#### [The task]
The lines from the one containing "A register access" through the end of the entries are what to output; reproduce them exactly and add nothing.

#### [Input for this task]
/-! The slot of a curve. -/

/-- What a loaded curve is for the point units: the multiplier, and the constants' Montgomery forms. -/
theorem BlockOk.curve (h : BlockOk s) {k : CIdx} (hk : curveLoaded s k = true) :
    SlotLoaded s.params (s.slot k) ∧ SlotCurve s.params (s.slot k) := by
  obtain ⟨hc, hcurve⟩ := (curveLoaded_iff s k).mp hk
  exact ⟨h.slotLoaded hc, h.slotCurve hcurve⟩

theorem BlockOk.exists_curve (h : BlockOk s) {k : CIdx} (hk : curveLoaded s k = true) :
    ∃ a b, IsMont (s.ctx k).m (s.ctx k).a a ∧ IsMont (s.ctx k).m (s.ctx k).b b := by
  obtain ⟨hload, hcurve⟩ := h.curve hk
  exact hcurve.exists_isMont hload

theorem BlockOk.exists_isMont_of_isMont (h : BlockOk s) {i : VIdx} {k : CIdx} (hi : Machine.isMont s i k = true) :
    ∃ x, IsMont (s.ctx k).m (s.limbs i) x := by
  obtain ⟨hform, hctx⟩ := (isMont_iff s i k).mp hi
  exact h.exists_isMont (by simp [hform]) hctx

theorem BlockOk.isMontPoint_sumOf (h : BlockOk s) {k : CIdx} (hk : curveLoaded s k = true)
    {a b : ZMod (val (s.ctx k).m)} (ha : IsMont (s.ctx k).m (s.ctx k).a a) (hb : IsMont (s.ctx k).m (s.ctx k).b b)
    {ra rb : VIdx} {c d : ZMod (val (s.ctx k).m) × ZMod (val (s.ctx k).m) × ZMod (val (s.ctx k).m)}
    (hp : IsMontPoint (s.ctx k).m (s.point ra) c) (hq : IsMontPoint (s.ctx k).m (s.point rb) d) :
    IsMontPoint (s.ctx k).m (sumOf s ra rb k).val (addFormula a (3 * b) c d) := by
  obtain ⟨hload, hcurve⟩ := h.curve hk
  rw [sumOf, paddE_val]
  exact isMontPoint_paddT (hload.ctxOk h.params) ha (hcurve.isMont_b3 hload hb) hp hq

theorem BlockOk.isMontPoint_multipleOf (h : BlockOk s) {k : CIdx} (hk : curveLoaded s k = true)
    {a b : ZMod (val (s.ctx k).m)} (ha : IsMont (s.ctx k).m (s.ctx k).a a) (hb : IsMont (s.ctx k).m (s.ctx k).b b)
    {ra : VIdx} {c : ZMod (val (s.ctx k).m) × ZMod (val (s.ctx k).m) × ZMod (val (s.ctx k).m)}
    (hp : IsMontPoint (s.ctx k).m (s.point ra) c) (rb : VIdx) :
    IsMontPoint (s.ctx k).m (multipleOf s ra rb k).val (ladderFormula a (3 * b) c (val (s.limbs rb))
      (s.params.w * (s.slot k).ordlen) (0, 1, 0)) := by
  obtain ⟨hload, hcurve⟩ := h.curve hk
  have hctx := hload.ctxOk h.params
  exact isMontPoint_ladder hctx ha (hcurve.isMont_b3 hload hb) hp _ _ (isMontPoint_infinity hctx hload.isMont_one)

theorem BlockOk.affineOf_val (h : BlockOk s) {k : CIdx} (hk : (s.slot k).cvalid = true) {ra : VIdx}
    {x y z : ZMod (val (s.ctx k).m)} (hp : IsMontPoint (s.ctx k).m (s.point ra) (x, y, z)) :
    ((affineOf s ra k).val.1 = decide (z = 0)) ∧
    ((affineOf s ra k).val.2.1.length = (s.slot k).clen ∧ val (affineOf s ra k).val.2.1 < val (s.ctx k).m ∧
      (val (affineOf s ra k).val.2.1 : ZMod (val (s.ctx k).m)) = x * z ^ (val (s.ctx k).m - 2)) ∧
    ((affineOf s ra k).val.2.2.length = (s.slot k).clen ∧ val (affineOf s ra k).val.2.2 < val (s.ctx k).m ∧
      (val (affineOf s ra k).val.2.2 : ZMod (val (s.ctx k).m)) = y * z ^ (val (s.ctx k).m - 2)) := by
  have hload := h.slotLoaded hk
  have := affineT_val (hload.ctxOk h.params) (one_le_win h.params) hload.isMont_one hp
  rwa [length_ctx_m] at this
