-- ==== Sys2Proof/Syntax.lean ====
section
/-! DEFINITION. The commands of the block: one constructor per row of spec/opcode_table.json, in the table's order.
A register access names its requester (R544). A measured event carries what was measured. -/

namespace Sys2Proof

#### [Written reply]
A register access names its requester (R544). A measured event carries what was measured. -/

namespace Sys2Proof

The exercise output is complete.